Statement by Mukhisa Kituyi, Secretary-General of UNCTAD

67th UNCTAD Trade and Development Board meeting

Geneva, Switzerland
30 September 2020

I am pleased to bid welcome to so many of you today in person, together with us physically for this agenda item meant to discuss our ongoing preparations for UNCTAD15. Like so much of our work, the preparations for the Barbados Conference have taken on novel dimensions compared to previous conferences, given the unique challenges posed by the COVID-19 pandemic.

I am glad to see these preparations begin to take some form of normality, as we are finally able to meet together physically at this 3rd TDB Segment, while continuing to observe the necessary sanitary protocols.

This brave new post-COVID-19 world we are learning to live with is already taking a severe toll on development prospects, as we continue to discuss here at the TDB. My wish is that we do not let it take a toll on the preparations for our conference and the important business we must address there.

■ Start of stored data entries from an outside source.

-- ==== Sys2Proof/Certificates/Slice0/Obligations.lean ====
section
/-! DEFINITION. The statements about the machine, for the provers. -/

open Sys2Proof Sys2Proof.Machine

/-- On a link that is up, a flit that arrives good and in sequence (with no ACK or NAK to pass on) is recorded as the last one received, and at CX it enters the fall-through chain behind the flits held; at a full chain of 32 it is not taken, and a bad one is not taken either: a NAK falls due and the end discards from then on. Nothing else of the state changes. -/
def Obligations.GoodFlitIsTakenAndBadFlitIsNot : Prop :=
    (∀ (h : Fin 5) (side : LinkSide) (flit : Bytes) (s : State),
      (s.hub h).width ≠ 0 →
      flitBad flit false = false →
      (∀ q, ((s.hub h).end_ side).rxLast = some q → field flit 1 1 = (q + 1) % 256) →
      (side = LinkSide.cx → ((s.hub h).end_ side).fifo.length < 32) →
      field flit 3 1 = 0 →
      Completes (.flitReceived h side flit false) s fun t =>
        ((t.hub h).end_ side).rxLast = some (field flit 1 1) ∧
        ((t.hub h).end_ side).discarding = false ∧
        ((t.hub h).end_ side).nakDue = false ∧
        (side = LinkSide.cx → ((t.hub h).end_ side).fifo = ((s.hub h).end_ side).fifo ++ [⟨field flit 0 1 / 16, field flit 0 1 % 16, field flit 1 1, slice flit 4 24⟩]) ∧
        (∀ g : Fin 5, g ≠ h → t.hub g = s.hub g) ∧
        { t with hubs := s.hubs } = s) ∧
    (∀ (h : Fin 5) (flit : Bytes) (s : State),
      (s.hub h).width ≠ 0 →
      flitBad flit false = false →
      (∀ q, (s.hub h).cx.rxLast = some q → field flit 1 1 = (q + 1) % 256) →
      32 ≤ (s.hub h).cx.fifo.length →
      Completes (.flitReceived h .cx flit false) s fun t =>
        (t.hub h).cx = { (s.hub h).cx with discarding := true, nakDue := true } ∧
        { t with hubs := s.hubs } = s) ∧
    (∀ (h : Fin 5) (side : LinkSide) (flit : Bytes) (codeErr : Bool) (s : State),
      (s.hub h).width ≠ 0 →
      flitBad flit codeErr = true →
      ((s.hub h).end_ side).discarding = false →
      Completes (.flitReceived h side flit codeErr) s fun t =>
        (t.hub h).end_ side = { (s.hub h).end_ side with discarding := true, nakDue := true } ∧
        { t with hubs := s.hubs } = s)

/-- A replay timeout on a link that is up, with flits unacknowledged, sends every one of them again in the original order and counts one more resend (and, for a quad, LINK_REPLAYS); LINK_DOWN takes the link down and starts its training; the end of training sets the width that the lanes passing it give; the retrain timer starts training again, leaving everything else as it was. -/
def Obligations.LinkTrainingAndLossRows : Prop :=
    (∀ (h : Fin 5) (side : LinkSide) (s : State),
      (s.hub h).width ≠ 0 →
      ((s.hub h).end_ side).unacked ≠ [] →
      ((s.hub h).end_ side).resends < 7 →
      Completes (.replayTimeout h side) s fun t =>
        ((t.hub h).end_ side).again = ((s.hub h).end_ side).unacked ∧
        ((t.hub h).end_ side).unacked = ((s.hub h).end_ side).unacked ∧
        ((t.hub h).end_ side).resends = ((s.hub h).end_ side).resends + 1 ∧
        (h.val < 4 → t.get (Reg.LINK_REPLAYS h) = (s.get (Reg.LINK_REPLAYS h) + 1) % 2 ^ 32) ∧
        (t.hub h).width = (s.hub h).width) ∧
    (∀ (h : Fin 5) (s : State),
      (s.hub h).width ≠ 0 →
      Completes (.linkDown h) s fun t =>
        (t.hub h).width = 0 ∧
        (t.hub h).training = true ∧
        (t.hub h).cx = default ∧
        (t.hub h).die = default) ∧
    (∀ (h : Fin 5) (up down : Nat) (s : State),
      (s.hub h).training = true →
      Completes (.linkTrainingDone h up down) s fun t =>
        (t.hub h).width = linkWidth h up down ∧
        (t.hub h).training = false) ∧
    (∀ (h : Fin 5) (s : State),
      (s.hub h).width = 0 →
      (s.mode = Mode.hold ∨ s.mode = Mode.ready ∨ s.mode = Mode.run ∨ s.mode = Mode.test) →
      (if h.val < 4 then h.val < Variant.quads s.variant else Variant.hx s.variant = true) →
      Completes (.linkRetrainTimer h) s fun t =>
        (t.hub h).training = true ∧
        (t.hub h).width = 0 ∧
        (∀ g : Fin 5, g ≠ h → t.hub g = s.hub g) ∧
        { t with hubs := s.hubs } = s)

/-- When the measurement at the head of the tone bus is that of a quad on which no dwell runs, outside TEST, and every chain of it in service passes, the bus goes to the next request, TONE_COUNT counts, and the channel and the time of the measurement are kept. -/
def Obligations.ToneMeasurementOfAQuadAlone : Prop :=
    (∀ (leader : Fin 4) (asked : Nat) (rest : List (Nat × Nat)) (meas : List ToneMeas) (s : State),
      s.arr.bus = (leader.val, asked) :: rest →
      s.testC = none →
      s.running leader = none →
      (∀ c ∈ chainsOf leader, s.chainIn c = true → ∃ m ∈ meas, m.chain.val = c ∧ -184 ≤ m.power ∧ m.power ≤ -136 ∧ 140 ≤ m.residual) →
      Completes (.toneMeasureDone leader meas) s fun t =>
        t.arr.bus = rest ∧
        t.get Reg.TONE_COUNT = (s.get Reg.TONE_COUNT + 1) % 2 ^ 32 ∧
        (Tab.get t.arr.tone leader).khz = s.get (Reg.SYNTH_FREQ_KHZ leader) ∧
        (Tab.get t.arr.tone leader).time = s.tim.now)

/-- REF_LOST, while REFCLK was present, records the loss and latches event 16; out of the modes that go on at once it leaves HOLD being entered or entered. When REFCLK is accepted again outside TEST the loss is over and every present quad is due for calibration, and no object changes. -/
def Obligations.ReferenceLossAndReturn : Prop :=
    (∀ (s : State),
      s.sys.refLost = false →
      s.sys.phase = ResetPhase.released →
      Completes (.refLost) s fun t =>
        t.sys.refLost = true ∧
        t.latched 16 = true ∧
        ((s.mode = Mode.ready ∨ s.mode = Mode.run ∨ s.mode = Mode.watch) → ∃ x, t.sys.trans = some x ∧ x.target = Mode.hold ∧ x.forced = true)) ∧
    (∀ (s : State),
      s.sys.refLost = true →
      s.mode ≠ Mode.test →
      Completes (.refclkAccepted) s fun t =>
        t.sys.refLost = false ∧
        (∀ q, q < Variant.quads s.variant → (t.quad q).calDue = true) ∧
        t.regs = s.regs ∧
        t.mode = s.mode)

/-- A read of DEVICE_TIME_LO answers the low 32 bits of device time and latches both halves for the link; a read of a lost-record counter of a stream latches its two parts; 1 ms after the link's oldest latch its parts are forgotten, and those of no later latch and of no other link. Every numeric object but the link's last result keeps its value. -/
def Obligations.WideValuesAreLatchedAtTheLowRead : Prop :=
    (∀ (l : Link) (s : State),
      Serves s l false →
      Completes (.deviceTimeLoRead l) s fun t =>
        Answered t l Result.ok ∧
        Tab.find t.io.data (Link.code l) = some (leBytes 4 (s.tim.now % 2 ^ 32)) ∧
        (⟨l, Reg.DEVICE_TIME_LO, [s.tim.now % 2 ^ 32, s.tim.now / 2 ^ 32 % 2 ^ 32], s.tim.now⟩ : Shadow) ∈ t.shadows ∧
        SameButAnswer l [] s { t with io := s.io, shadows := s.shadows }) ∧
    (∀ (l : Link) (i : Fin 3) (s : State),
      Serves s l false →
      Completes (.wideValueLoRead l (Reg.LOST_T1_LO i / 256) (Reg.LOST_T1_LO i % 256)) s fun t =>
        Answered t l Result.ok ∧
        Tab.find t.io.data (Link.code l) = some (leBytes 4 (s.get (Reg.LOST_T1_LO i))) ∧
        (⟨l, Reg.LOST_T1_LO i, [s.get (Reg.LOST_T1_LO i), s.get (Reg.LOST_T1_LO i + 1)], s.tim.now⟩ : Shadow) ∈ t.shadows ∧
        SameButAnswer l [] s { t with io := s.io, shadows := s.shadows }) ∧
    (∀ (l : Link) (x : Shadow) (s : State),
      s.oldestShadow l = some x →
      Completes (.wideShadowExpire l) s fun t =>
        x.link = l ∧
        t.shadows = s.shadows.erase x ∧
        (∀ y ∈ s.shadows, y ≠ x → y ∈ t.shadows) ∧
        { t with shadows := s.shadows } = s)

/-- TAG_REPLY_END keeps the instant of the reply. A slot with one valid decode on an enabled receive beam is SINGLE: the RN16, the beam and the SNR are kept, RXB_DECODES and RXB_BEST count, and ACK is turned round next. A slot with no valid decode but a preamble is a COLLISION. Beside these, only what the end of a reply window brings changes: gain changes that waited for it, a COMBINED beam's weights, and the decision sent to the die. Of a slot's decodes the one taken is among them, none has a higher SNR, and none of an equal SNR comes from a lower-numbered receive beam; there is one whenever there are decodes. -/
def Obligations.RepliesOfASlot : Prop :=
    (∀ (beam : Fin 4) (r : Round) (s : State),
      s.round beam = some r →
      (r.stage = RoundStage.slot ∨ r.stage = RoundStage.ack ∨ r.stage = RoundStage.access) →
      Completes (.tagReplyEnd beam) s fun t =>
        t.round beam = some { r with replyAt := s.tim.now } ∧
        { t with eng := s.eng } = s) ∧
    (∀ (beam : Fin 4) (r : Round) (d : Decode) (pre : List PreMeas) (s : State),
      s.round beam = some r →
      r.stage = RoundStage.slot →
      d.rxBeam.val / 4 = beam.val →
      s.get (Reg.RXB_MODE d.rxBeam) ≠ 0 →
      Completes (.replyDecoded beam ⟨[d], false, false, pre⟩) s fun t =>
        (∃ r2, t.round beam = some r2 ∧ r2.stage = RoundStage.turnAck ∧ r2.outcome = 2 ∧ r2.rn16 = d.rn16.toNat ∧ r2.best = d.rxBeam.val ∧ r2.snr = d.snr ∧ r2.spatial = false) ∧
        t.get (Reg.RXB_DECODES d.rxBeam) = (s.get (Reg.RXB_DECODES d.rxBeam) + 1) % 2 ^ 32 ∧
        t.get (Reg.RXB_BEST d.rxBeam) = (s.get (Reg.RXB_BEST d.rxBeam) + 1) % 2 ^ 32 ∧
        SameButReply [Reg.RXB_DECODES d.rxBeam, Reg.RXB_BEST d.rxBeam, Reg.RXB_SEQ d.rxBeam] s t) ∧
    (∀ (beam : Fin 4) (r : Round) (late : Bool) (pre : List PreMeas) (s : State),
      s.round beam = some r →
      r.stage = RoundStage.slot →
      Completes (.replyDecoded beam ⟨[], true, late, pre⟩) s fun t =>
        t.round beam = some { r with stage := RoundStage.turnSlot, outcome := 1, lateSlot := late } ∧
        SameButReply [] s t) ∧
    (∀ (ds : List Decode) (b : Decode), bestDecode ds = some b → b ∈ ds ∧ ∀ d ∈ ds, d.snr < b.snr ∨ (d.snr = b.snr ∧ b.rxBeam.val ≤ d.rxBeam.val)) ∧
    (∀ ds : List Decode, ds ≠ [] → (bestDecode ds).isSome = true)

/-- A request that Table 2.4 gives, with no transition or commit in progress and no recovery session, is answered OK and starts the transition under the link that asked: HOLD, READY and WATCH from RUN, WATCH from READY, RUN out of WATCH with WAKE_CAUSE naming the host, TEST from HOLD for a link with a session that lets it. Until the transition ends the mode stays. -/
def Obligations.ModeRequestsStartTransitions : Prop :=
    (∀ (l : Link) (s : State),
      Serves s l true →
      s.sys.trans = none →
      s.get Reg.COMMIT_STATE = 0 →
      (s.mode = Mode.run ∨ s.mode = Mode.ready) →
      Completes (.reqHold l) s fun t =>
        Answered t l Result.ok ∧
        t.sys.trans = some ⟨Mode.hold, false, some l, 8⟩ ∧
        t.mode = s.mode ∧
        t.get Reg.MODE_REQUEST = 1) ∧
    (∀ (l : Link) (s : State),
      Serves s l true →
      s.sys.trans = none →
      s.get Reg.COMMIT_STATE = 0 →
      s.get Reg.SESSION_KIND ≠ 3 →
      s.mode = Mode.run →
      Completes (.reqReady l) s fun t =>
        Answered t l Result.ok ∧
        t.sys.trans = some ⟨Mode.ready, false, some l, 0⟩ ∧
        t.mode = s.mode ∧
        t.get Reg.MODE_REQUEST = 2) ∧
    (∀ (l : Link) (s : State),
      Serves s l true →
      s.sys.trans = none →
      s.get Reg.COMMIT_STATE = 0 →
      s.get Reg.SESSION_KIND ≠ 3 →
      s.mode = Mode.watch →
      Completes (.reqRun l) s fun t =>
        Answered t l Result.ok ∧
        t.sys.trans = some ⟨Mode.run, false, some l, 0⟩ ∧
        t.mode = s.mode ∧
        t.get Reg.WAKE_CAUSE = 128) ∧
    (∀ (l : Link) (s : State),
      Serves s l true →
      s.sys.trans = none →
      s.get Reg.COMMIT_STATE = 0 →
      s.get Reg.SESSION_KIND ≠ 3 →
      (s.mode = Mode.ready ∨ s.mode = Mode.run) →
      Completes (.reqWatch l) s fun t =>
        Answered t l Result.ok ∧
        t.sys.trans = some ⟨Mode.watch, false, some l, 0⟩ ∧
        t.mode = s.mode ∧
        t.get Reg.MODE_REQUEST = 4) ∧
    (∀ (l : Link) (s : State),
      Serves s l true →
      s.sys.trans = none →
      s.get Reg.COMMIT_STATE = 0 →
      s.mode = Mode.hold →
      s.testSession l = true →
      Completes (.reqTest l) s fun t =>
        Answered t l Result.ok ∧
        t.sys.trans = some ⟨Mode.test, false, some l, 0⟩ ∧
        t.mode = s.mode ∧
        t.get Reg.MODE_REQUEST = 5)

/-- When a transition to HOLD, TEST or (nothing of it still running) READY ends, no round and no measurement of a read still holding RUN, that mode is in force, no transition is left, event 1 is latched, HOLD_REASON is the transition's reason in HOLD and 0 elsewhere, and MODE_RESULT is OK for the link that asked. -/
def Obligations.TransitionsEndInTheirMode : Prop :=
    (∀ (x : Trans) (s : State),
      s.sys.trans = some x →
      x.target = Mode.hold →
      s.runHeld x = false →
      Completes (.modeTransitionDone) s fun t =>
        t.mode = Mode.hold ∧
        t.sys.trans = none ∧
        t.latched 1 = true ∧
        t.get Reg.HOLD_REASON = x.reason ∧
        (x.link ≠ none → t.get Reg.MODE_RESULT = 0)) ∧
    (∀ (x : Trans) (s : State),
      s.sys.trans = some x →
      x.target = Mode.test →
      s.runHeld x = false →
      Completes (.modeTransitionDone) s fun t =>
        t.mode = Mode.test ∧
        t.sys.trans = none ∧
        t.latched 1 = true ∧
        t.get Reg.HOLD_REASON = 0 ∧
        (x.link ≠ none → t.get Reg.MODE_RESULT = 0)) ∧
    (∀ (x : Trans) (s : State),
      s.sys.trans = some x →
      x.target = Mode.ready →
      s.runHeld x = false →
      s.calsDone = true →
      s.sweep = none →
      s.hf.calRuns = false →
      Completes (.modeTransitionDone) s fun t =>
        t.mode = Mode.ready ∧
        t.sys.trans = none ∧
        t.latched 1 = true ∧
        t.get Reg.HOLD_REASON = 0 ∧
        (x.link ≠ none → t.get Reg.MODE_RESULT = 0))
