-- ==== Sys2Proof/Laws/State.lean ====
section
/-! SUPPORT. What the named updates of the state leave as it is: one lemma per update and field. -/

namespace Sys2Proof.Machine

/-! `put` -/

@[simp] theorem State.put_variant (s : State) (k v : Nat) : (s.put k v).variant = s.variant := rfl
@[simp] theorem State.put_doms (s : State) (k v : Nat) : (s.put k v).doms = s.doms := rfl
@[simp] theorem State.put_mode (s : State) (k v : Nat) : (s.put k v).mode = s.mode := rfl
@[simp] theorem State.put_sys (s : State) (k v : Nat) : (s.put k v).sys = s.sys := rfl
@[simp] theorem State.put_tim (s : State) (k v : Nat) : (s.put k v).tim = s.tim := rfl
@[simp] theorem State.put_shadows (s : State) (k v : Nat) : (s.put k v).shadows = s.shadows := rfl
@[simp] theorem State.put_cfg (s : State) (k v : Nat) : (s.put k v).cfg = s.cfg := rfl
@[simp] theorem State.put_ev (s : State) (k v : Nat) : (s.put k v).ev = s.ev := rfl
@[simp] theorem State.put_chk (s : State) (k v : Nat) : (s.put k v).chk = s.chk := rfl
@[simp] theorem State.put_sec (s : State) (k v : Nat) : (s.put k v).sec = s.sec := rfl
@[simp] theorem State.put_hlt (s : State) (k v : Nat) : (s.put k v).hlt = s.hlt := rfl
@[simp] theorem State.put_hubs (s : State) (k v : Nat) : (s.put k v).hubs = s.hubs := rfl
@[simp] theorem State.put_quads (s : State) (k v : Nat) : (s.put k v).quads = s.quads := rfl
@[simp] theorem State.put_chains (s : State) (k v : Nat) : (s.put k v).chains = s.chains := rfl
@[simp] theorem State.put_sweep (s : State) (k v : Nat) : (s.put k v).sweep = s.sweep := rfl
@[simp] theorem State.put_rep (s : State) (k v : Nat) : (s.put k v).rep = s.rep := rfl
@[simp] theorem State.put_eng (s : State) (k v : Nat) : (s.put k v).eng = s.eng := rfl
@[simp] theorem State.put_ilk (s : State) (k v : Nat) : (s.put k v).ilk = s.ilk := rfl
@[simp] theorem State.put_arr (s : State) (k v : Nat) : (s.put k v).arr = s.arr := rfl
@[simp] theorem State.put_val (s : State) (k v : Nat) : (s.put k v).val = s.val := rfl
@[simp] theorem State.put_trk (s : State) (k v : Nat) : (s.put k v).trk = s.trk := rfl
@[simp] theorem State.put_hf (s : State) (k v : Nat) : (s.put k v).hf = s.hf := rfl
@[simp] theorem State.put_testC (s : State) (k v : Nat) : (s.put k v).testC = s.testC := rfl
@[simp] theorem State.put_mem (s : State) (k v : Nat) : (s.put k v).mem = s.mem := rfl
@[simp] theorem State.put_brd (s : State) (k v : Nat) : (s.put k v).brd = s.brd := rfl
@[simp] theorem State.put_io (s : State) (k v : Nat) : (s.put k v).io = s.io := rfl
@[simp] theorem State.put_free (s : State) (k v : Nat) : (s.put k v).free = s.free := rfl
@[simp] theorem State.put_pending (s : State) (k v : Nat) : (s.put k v).pending = s.pending := rfl

/-! `putDom` -/

@[simp] theorem State.putDom_variant (s : State) (k : Nat) (b : Bytes) : (s.putDom k b).variant = s.variant := rfl
@[simp] theorem State.putDom_regs (s : State) (k : Nat) (b : Bytes) : (s.putDom k b).regs = s.regs := rfl
@[simp] theorem State.putDom_mode (s : State) (k : Nat) (b : Bytes) : (s.putDom k b).mode = s.mode := rfl
@[simp] theorem State.putDom_sys (s : State) (k : Nat) (b : Bytes) : (s.putDom k b).sys = s.sys := rfl
@[simp] theorem State.putDom_tim (s : State) (k : Nat) (b : Bytes) : (s.putDom k b).tim = s.tim := rfl
@[simp] theorem State.putDom_shadows (s : State) (k : Nat) (b : Bytes) : (s.putDom k b).shadows = s.shadows := rfl
@[simp] theorem State.putDom_cfg (s : State) (k : Nat) (b : Bytes) : (s.putDom k b).cfg = s.cfg := rfl
@[simp] theorem State.putDom_ev (s : State) (k : Nat) (b : Bytes) : (s.putDom k b).ev = s.ev := rfl
@[simp] theorem State.putDom_chk (s : State) (k : Nat) (b : Bytes) : (s.putDom k b).chk = s.chk := rfl
@[simp] theorem State.putDom_sec (s : State) (k : Nat) (b : Bytes) : (s.putDom k b).sec = s.sec := rfl
@[simp] theorem State.putDom_hlt (s : State) (k : Nat) (b : Bytes) : (s.putDom k b).hlt = s.hlt := rfl
@[simp] theorem State.putDom_hubs (s : State) (k : Nat) (b : Bytes) : (s.putDom k b).hubs = s.hubs := rfl
@[simp] theorem State.putDom_quads (s : State) (k : Nat) (b : Bytes) : (s.putDom k b).quads = s.quads := rfl
@[simp] theorem State.putDom_chains (s : State) (k : Nat) (b : Bytes) : (s.putDom k b).chains = s.chains := rfl
@[simp] theorem State.putDom_sweep (s : State) (k : Nat) (b : Bytes) : (s.putDom k b).sweep = s.sweep := rfl
@[simp] theorem State.putDom_rep (s : State) (k : Nat) (b : Bytes) : (s.putDom k b).rep = s.rep := rfl
@[simp] theorem State.putDom_eng (s : State) (k : Nat) (b : Bytes) : (s.putDom k b).eng = s.eng := rfl
@[simp] theorem State.putDom_ilk (s : State) (k : Nat) (b : Bytes) : (s.putDom k b).ilk = s.ilk := rfl
@[simp] theorem State.putDom_arr (s : State) (k : Nat) (b : Bytes) : (s.putDom k b).arr = s.arr := rfl
@[simp] theorem State.putDom_val (s : State) (k : Nat) (b : Bytes) : (s.putDom k b).val = s.val := rfl
@[simp] theorem State.putDom_trk (s : State) (k : Nat) (b : Bytes) : (s.putDom k b).trk = s.trk := rfl
@[simp] theorem State.putDom_hf (s : State) (k : Nat) (b : Bytes) : (s.putDom k b).hf = s.hf := rfl
@[simp] theorem State.putDom_testC (s : State) (k : Nat) (b : Bytes) : (s.putDom k b).testC = s.testC := rfl
@[simp] theorem State.putDom_mem (s : State) (k : Nat) (b : Bytes) : (s.putDom k b).mem = s.mem := rfl
@[simp] theorem State.putDom_brd (s : State) (k : Nat) (b : Bytes) : (s.putDom k b).brd = s.brd := rfl
@[simp] theorem State.putDom_io (s : State) (k : Nat) (b : Bytes) : (s.putDom k b).io = s.io := rfl
@[simp] theorem State.putDom_free (s : State) (k : Nat) (b : Bytes) : (s.putDom k b).free = s.free := rfl
@[simp] theorem State.putDom_pending (s : State) (k : Nat) (b : Bytes) : (s.putDom k b).pending = s.pending := rfl

/-! `seq` -/

@[simp] theorem State.seq_variant (s : State) (q : Nat) : (s.seq q).variant = s.variant := rfl
@[simp] theorem State.seq_doms (s : State) (q : Nat) : (s.seq q).doms = s.doms := rfl
@[simp] theorem State.seq_mode (s : State) (q : Nat) : (s.seq q).mode = s.mode := rfl
@[simp] theorem State.seq_sys (s : State) (q : Nat) : (s.seq q).sys = s.sys := rfl
@[simp] theorem State.seq_tim (s : State) (q : Nat) : (s.seq q).tim = s.tim := rfl
@[simp] theorem State.seq_shadows (s : State) (q : Nat) : (s.seq q).shadows = s.shadows := rfl
@[simp] theorem State.seq_cfg (s : State) (q : Nat) : (s.seq q).cfg = s.cfg := rfl
@[simp] theorem State.seq_ev (s : State) (q : Nat) : (s.seq q).ev = s.ev := rfl
@[simp] theorem State.seq_chk (s : State) (q : Nat) : (s.seq q).chk = s.chk := rfl
@[simp] theorem State.seq_sec (s : State) (q : Nat) : (s.seq q).sec = s.sec := rfl
@[simp] theorem State.seq_hlt (s : State) (q : Nat) : (s.seq q).hlt = s.hlt := rfl
@[simp] theorem State.seq_hubs (s : State) (q : Nat) : (s.seq q).hubs = s.hubs := rfl
@[simp] theorem State.seq_quads (s : State) (q : Nat) : (s.seq q).quads = s.quads := rfl
@[simp] theorem State.seq_chains (s : State) (q : Nat) : (s.seq q).chains = s.chains := rfl
@[simp] theorem State.seq_sweep (s : State) (q : Nat) : (s.seq q).sweep = s.sweep := rfl
@[simp] theorem State.seq_rep (s : State) (q : Nat) : (s.seq q).rep = s.rep := rfl
@[simp] theorem State.seq_eng (s : State) (q : Nat) : (s.seq q).eng = s.eng := rfl
@[simp] theorem State.seq_ilk (s : State) (q : Nat) : (s.seq q).ilk = s.ilk := rfl
@[simp] theorem State.seq_arr (s : State) (q : Nat) : (s.seq q).arr = s.arr := rfl
@[simp] theorem State.seq_val (s : State) (q : Nat) : (s.seq q).val = s.val := rfl
@[simp] theorem State.seq_trk (s : State) (q : Nat) : (s.seq q).trk = s.trk := rfl
@[simp] theorem State.seq_hf (s : State) (q : Nat) : (s.seq q).hf = s.hf := rfl
@[simp] theorem State.seq_testC (s : State) (q : Nat) : (s.seq q).testC = s.testC := rfl
@[simp] theorem State.seq_mem (s : State) (q : Nat) : (s.seq q).mem = s.mem := rfl
@[simp] theorem State.seq_brd (s : State) (q : Nat) : (s.seq q).brd = s.brd := rfl
@[simp] theorem State.seq_io (s : State) (q : Nat) : (s.seq q).io = s.io := rfl
@[simp] theorem State.seq_free (s : State) (q : Nat) : (s.seq q).free = s.free := rfl
@[simp] theorem State.seq_pending (s : State) (q : Nat) : (s.seq q).pending = s.pending := rfl

/-! `bump` -/

@[simp] theorem State.bump_variant (s : State) (k : Nat) : (s.bump k).variant = s.variant := rfl
@[simp] theorem State.bump_doms (s : State) (k : Nat) : (s.bump k).doms = s.doms := rfl
@[simp] theorem State.bump_mode (s : State) (k : Nat) : (s.bump k).mode = s.mode := rfl
@[simp] theorem State.bump_sys (s : State) (k : Nat) : (s.bump k).sys = s.sys := rfl
@[simp] theorem State.bump_tim (s : State) (k : Nat) : (s.bump k).tim = s.tim := rfl
@[simp] theorem State.bump_shadows (s : State) (k : Nat) : (s.bump k).shadows = s.shadows := rfl
@[simp] theorem State.bump_cfg (s : State) (k : Nat) : (s.bump k).cfg = s.cfg := rfl
@[simp] theorem State.bump_ev (s : State) (k : Nat) : (s.bump k).ev = s.ev := rfl
@[simp] theorem State.bump_chk (s : State) (k : Nat) : (s.bump k).chk = s.chk := rfl
@[simp] theorem State.bump_sec (s : State) (k : Nat) : (s.bump k).sec = s.sec := rfl
@[simp] theorem State.bump_hlt (s : State) (k : Nat) : (s.bump k).hlt = s.hlt := rfl
@[simp] theorem State.bump_hubs (s : State) (k : Nat) : (s.bump k).hubs = s.hubs := rfl
@[simp] theorem State.bump_quads (s : State) (k : Nat) : (s.bump k).quads = s.quads := rfl
@[simp] theorem State.bump_chains (s : State) (k : Nat) : (s.bump k).chains = s.chains := rfl
@[simp] theorem State.bump_sweep (s : State) (k : Nat) : (s.bump k).sweep = s.sweep := rfl
@[simp] theorem State.bump_rep (s : State) (k : Nat) : (s.bump k).rep = s.rep := rfl
@[simp] theorem State.bump_eng (s : State) (k : Nat) : (s.bump k).eng = s.eng := rfl
@[simp] theorem State.bump_ilk (s : State) (k : Nat) : (s.bump k).ilk = s.ilk := rfl
@[simp] theorem State.bump_arr (s : State) (k : Nat) : (s.bump k).arr = s.arr := rfl
@[simp] theorem State.bump_val (s : State) (k : Nat) : (s.bump k).val = s.val := rfl
@[simp] theorem State.bump_trk (s : State) (k : Nat) : (s.bump k).trk = s.trk := rfl
@[simp] theorem State.bump_hf (s : State) (k : Nat) : (s.bump k).hf = s.hf := rfl
@[simp] theorem State.bump_testC (s : State) (k : Nat) : (s.bump k).testC = s.testC := rfl
@[simp] theorem State.bump_mem (s : State) (k : Nat) : (s.bump k).mem = s.mem := rfl
@[simp] theorem State.bump_brd (s : State) (k : Nat) : (s.bump k).brd = s.brd := rfl
@[simp] theorem State.bump_io (s : State) (k : Nat) : (s.bump k).io = s.io := rfl
@[simp] theorem State.bump_free (s : State) (k : Nat) : (s.bump k).free = s.free := rfl
@[simp] theorem State.bump_pending (s : State) (k : Nat) : (s.bump k).pending = s.pending := rfl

Allow me to thank the Government of Barbados for their continuing patience and support and for working with my team to finalize formalities for the host country agreement, which allowed myself and Her Excellency Prime Minister Mottley to sign off on it last month.

As I told that virtual meeting, the COVID-19 crisis has hit the most vulnerable countries and people hardest, at a time when they already were not doing well. The pandemic and its fallout have exposed existential challenges to the very tenets of globalization and will have a lasting impact on future efforts by developing countries to gainfully benefit from the global economy.

This is why UNCTAD15 is a first opportunity for the development community to align Agenda 2030 with the global “new normal.” After a decade of stagnant trade and investment, COVID-19 is the inflection point catalyzing a transformation of international production towards more re-shoring, regionalization, and resilience beyond the pandemic.

The “next normal” will bring shorter supply chains, greater digitalization and a lighter global production footprint. It will mean a shift from “just in time” logistics to “just in case” resilience, and increased focus on the sustainability of private finance, on the blue economy, on biodiversity as a source of comparative advantage, and on changes in consumer tastes towards the local and the greener. And the de-globalizing trend underpinning this shift also raises the stakes for South-South cooperation, including regional integration ambitions, like AfCFTA. It also raises the stakes for international private-public cooperation, for example, on issues such as combatting illicit financial flows and illicit trade.

UNCTAD15 must therefore shape the ambitions for a better recovery. We must transform global approaches to trade and development, if we are to chart a sustainable course to a better recovery. But rather than “building back better” as some have called for, we need to re-build entirely from the ground up, because for too many, going back to business as usual is anathema to sustaining prosperity.

As we meet together today, I am confident that the secretariat and the entire membership are up to this ambitious task. I am pleased to see the proactive leadership of the TDB president, H.E. Ambassador Villegas, and I am encouraged by the goodwill and constructive attitude of all delegations. It is my sincere hope that this novel arrangement of informal brainstorming, and the planned webinar series can help us adapt our preparatory process to the new realities, yet still build the necessary momentum we need to the monumental occasion of the 15th UNCTAD ministerial conference in Bridgetown that I know we will have.

As our preparatory road becomes more clear, I look forward to the opportunity to share with you my report to the Conference. I know that together we can ensure that UNCTAD15 rises to the occasion which the extraordinary times in which we are living requires. My thanks to you all for your continued goodwill and I wish you all the best in your deliberations.